WORK ITEM
From the data below, copy exactly the lines that lie between the one holding "(t.port p).sending = some (.notice (.lineError .gap" and the one holding "t.arbiter.claims = s.arbiter.claims.filter", including both, and nothing more.

GIVEN INFORMATION
———

/-- A line break resets its port once however long it lasts, takes the call right from it, and leaves the card otherwise as
it was; a frame begun on the line is discarded with LINE_ERROR before, whose NOTICE begins to be sent where the line is free;
the line's return to marking ends the break. That a return to marking with no break does nothing is the model's choice (log
entry 7); as which case the frame is discarded is a free value (log entry 24). -/
def Obligations.LineBreaksResetThePort : Prop :=
  ∀ (s : State) (p : Port), Settled s →
    ((s.port p).inBreak = true → exec (.lineBreak p) s = .next s ∧
      ∃ t, exec (.lineReturnsToMarking p) s = .next t ∧ OnlyChanges [.ports] s t ∧ OtherPortsSame p s t ∧
        t.port p = { s.port p with inBreak := false, receiver := .hunting }) ∧
    ((s.port p).inBreak = false → exec (.lineReturnsToMarking p) s = .next s ∧
      ∃ t, exec (.lineBreak p) s = .next t ∧ OnlyChanges [.ports, .arbiter, .choices] s t ∧
        (t.port p).receiver = .hunting ∧ (t.port p).inBreak = true ∧ (t.port p).queue = [] ∧
        (t.port p).locked = false ∧ (t.port p).lockPolicy = (s.port p).lockPolicy ∧ (t.port p).capture = none ∧
        (t.port p).listing = none ∧ (t.port p).sync = none ∧ (t.port p).enabled = (s.port p).enabled ∧
        (t.port p).repeats = 0 ∧ t.arbiter.roles = s.arbiter.roles ∧
        ((s.port p).receiver = .hunting → t.choices = s.choices) ∧
        (∀ f, (s.port p).sending = some f → (t.port p).sending = some f.orphaned) ∧
        ((s.port p).sending = none → (s.port p).receiver = .hunting ∨ hasCause (s.port p).enabled .lineError = false →
          s.arbiter.holder ≠ some p → (t.port p).sending = none) ∧
        ((s.port p).sending = none → hasCause (s.port p).enabled .lineError = true →
          ∀ got n, (s.port p).receiver = .inFrame got n →
            (t.port p).sending = some (.notice (.lineError .byte got[0]? got[1]?)) ∨
            (t.port p).sending = some (.notice (.lineError .gap got[0]? got[1]?))) ∧
        (s.arbiter.holder ≠ some p → (t.port p).pending = [] ∧ (t.port p).outgoing = [] ∧
          t.arbiter.holder = s.arbiter.holder ∧
          t.arbiter.claims = s.arbiter.claims.filter (fun x => decide (x ≠ p)) ∧ OtherPortsSame p s t) ∧
        (s.arbiter.holder = some p → s.arbiter.claims.head? ≠ some p →
          (t.port p).pending = [.callLost .portReset s.arbiter.claims.head?] ∧
          t.arbiter.holder = s.arbiter.claims.head? ∧ t.arbiter.claims = s.arbiter.claims.tail ∧
          (∀ q, s.arbiter.claims.head? = some q →
            (t.port q).pending = putRaise (.callGranted .passed (some p)) (s.port q).pending) ∧
          ∀ q, q ≠ p → s.arbiter.claims.head? ≠ some q → t.port q = s.port q))

/-- A good UNLOCK frame, after a running listing is cut: with no room for an immediate answer it is discarded and BUSY
raised; a wrong length is refused FORM without a lock; a LOCKED port becomes NORMAL with its held requests released or marked
for dropping; a NORMAL port is left as it is; the immediate answer tells which; the receiver hunts again. A marked request is
answered DROPPED when its turn comes, and nothing else happens. That an already answered request is not among those released
or marked, that the immediate answer being sent counts among the eight, that a listing is cut also where the frame is then
discarded, and that the frame is taken whatever the receiver held, which hunts afterwards, is read by inference (log entries
14, 13, 12 and 9). -/
def Obligations.UnlockReleasesAndDropped : Prop :=
  (∀ (s : State) (p : Port) (tag : Byte) (payload : List Byte) (u : PortUnit), Settled s → (s.port p).inBreak = false →
    u = (s.port p).cutListing →
    ∃ t, exec (.unlock p tag payload) s = .next t ∧ OnlyChanges [.ports] s t ∧ OtherPortsSame p s t ∧
      (t.port p).receiver = .hunting ∧ (t.port p).listing = u.listing ∧
      ((s.port p).immediateFull = true → (t.port p).locked = (s.port p).locked ∧ (t.port p).queue = (s.port p).queue ∧
        (t.port p).capture = (s.port p).capture ∧ (t.port p).pending = putRaise (.busy tag 0x14) (s.port p).pending ∧
        (t.port p).frames.filter OutFrame.isImmediate = (s.port p).frames.filter OutFrame.isImmediate) ∧
      ((s.port p).immediateFull = false →
        (payload.length ≠ 1 → (t.port p).locked = (s.port p).locked ∧ (t.port p).queue = (s.port p).queue ∧
          .refusal tag 0x14 .form ∈ (t.port p).pending ∧
          (t.port p).capture = (match (s.port p).capture with
            | none => some { tag := tag, kind := 0x14, status := .form, more := false }
            | some c => some { c with more := true }) ∧
          (t.port p).frames.getLast? = some (.answer .immediate tag 0x14 [0x02])) ∧
        (∀ discard, payload = [discard] → (t.port p).locked = false ∧ (t.port p).pending = (s.port p).pending ∧
          (t.port p).capture = (s.port p).capture ∧
          ((s.port p).locked = false → (t.port p).queue = (s.port p).queue ∧
            (t.port p).frames = u.frames ++ [.answer .immediate tag 0x14 [0x00, 0, 0]]) ∧
          ((s.port p).locked = true →
            (t.port p).frames = u.frames ++ [.answer .immediate tag 0x14 [0x00, 1, byteOf u.heldCount]] ∧
            (discard = 0 → (t.port p).queue = (s.port p).queue) ∧
            (discard ≠ 0 → u.frames.any OutFrame.answersOldest = false →
              (t.port p).queue = (s.port p).queue.map (fun x => { x with drop := true })) ∧
            (discard ≠ 0 → u.frames.any OutFrame.answersOldest = true →
              (t.port p).queue = (s.port p).queue.take 1 ++
                ((s.port p).queue.drop 1).map (fun x => { x with drop := true })))))) ∧
  (∀ (s : State) (p : Port) (r : Request), Settled s → s.turn p = some r → r.drop = true →
    ∃ t, exec (.dropped p) s = .next t ∧ OnlyChanges [.ports] s t ∧ OtherPortsSame p s t ∧
      (s.port p).SameButFrames (t.port p) ∧ (t.port p).pending = (s.port p).pending ∧
      (t.port p).frames = (s.port p).frames ++ [.answer .response r.tag r.kind [0x0F]])
end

———

RESULT
            (t.port p).sending = some (.notice (.lineError .gap got[0]? got[1]?))) ∧
        (s.arbiter.holder ≠ some p → (t.port p).pending = [] ∧ (t.port p).outgoing = [] ∧
          t.arbiter.holder = s.arbiter.holder ∧
          t.arbiter.claims = s.arbiter.claims.filter (fun x => decide (x ≠ p)) ∧ OtherPortsSame p s t) ∧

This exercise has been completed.